[Source data]
-- ==== Sys2Proof/Machine/SnapOps.lean ====
section
/-!
DEFINITION. Sys2Proof/Machine/SnapOps.lean: Bushel snapshots and mirrors as other parts of the engine act on them (11 sections 11.1
to 11.4): geometry, control blocks, records, the opening of a snapshot, the mirror, the halt of R257, the scan of a restore.
-/
namespace Sys2Proof.Machine

/-! ## Groups, stripes, cells (R320 to R324) -/

/-- The engine takes part in the Chain: it serves its ports with an image loaded, in Run or Doze, through which heartbeats flow (R356). -/
def State.inChain (s : State) : Bool := s.alive && decide (s.power ≤ 1) && s.loaded

/-- The BUSHEL section of the loaded image. -/
def State.bushel (s : State) : Option Bushel := s.image.bind fun i => i.bushel

/-- The rank of group position p. -/
def groupRank (b : Bushel) (p : Nat) : Nat := (b.groups.getD b.group []).getD p 0

/-- k, the data positions of a group. -/
def dataCells (b : Bushel) : Nat := b.n - 2

/-- What group position e holds of stripe j, which is also the number of the cell in its slot: a data position below k, k for P,
k + 1 for Q (R322, Table 11.2). -/
def stripeCell (b : Bushel) (j e : Nat) : Nat := (e + 2 * b.n - j - 2) % b.n

/-- The group position that holds cell i of stripe j. -/
def stripeHolder (b : Bushel) (j i : Nat) : Nat := (j + 2 + i) % b.n

/-- Bytes of a control block. -/
abbrev ctlSize : Nat := 4194304

/-- Bytes of a piece, and units of a piece (R328). -/
abbrev pieceBytes : Nat := 65536
abbrev pieceUnits : Nat := 1024

/-- Bytes of a cell (R321). -/
def State.cellLen (s : State) : Nat := s.fld snpCfgCellUnits 0 * pieceBytes

/-- The engine address of a cell of a slot (Table 11.2). -/
def State.cellAddr (s : State) (slotB : Bool) (cell : Nat) : Nat := s.slotBase slotB + 0x10000 + cell * s.cellLen

/-- Bytewise exclusive-or. -/
def xorBytes (a b : List Byte) : List Byte := a.zipWith (· ^^^ ·) b

/-- A coefficient times every byte (R323). -/
def gfScale (c : Byte) (l : List Byte) : List Byte := l.map (gfMul c)

/-! ## The snapshot coder's traffic -/

/-- The coder writes whole good units from an engine address on. -/
def State.coderWrite (s : State) (a : Nat) (d : List Byte) : State :=
  let us := (List.range (d.length / 64)).map fun u => a / 64 + u
  let t := us.foldl (fun s u => s.writeUnit (64 * u) ((d.drop (64 * u - a)).take 64) false) s
  (t.touchHoles us).issueWrites s.mem Who.coder us

/-- Records, headers and digest tables go over the narrow path (R147, R328). -/
def State.coderNarrow (s : State) (a : Nat) (d : List Byte) : State :=
  let us := (List.range (d.length / 64)).map fun u => a / 64 + u
  let t := us.foldl (fun s u => s.writeUnit (64 * u) ((d.drop (64 * u - a)).take 64) false) s
  ((t.touchHoles us).issueWrites s.mem (Who.narrow 3) us).countNarrow d.length

/-- The coder's reads of units, with what each feeds. -/
def State.coderReads (s : State) (l : List (Nat × List Nat)) : State := (s.touchHoles (l.map (·.1))).issueReads Who.coder false l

■ **EXERCISE DESCRIPTION**
The lines to copy are those above that contain the string "cellLen".

■ **WRITTEN ANSWER**
def State.cellLen (s : State) : Nat := s.fld snpCfgCellUnits 0 * pieceBytes
def State.cellAddr (s : State) (slotB : Bool) (cell : Nat) : Nat := s.slotBase slotB + 0x10000 + cell * s.cellLen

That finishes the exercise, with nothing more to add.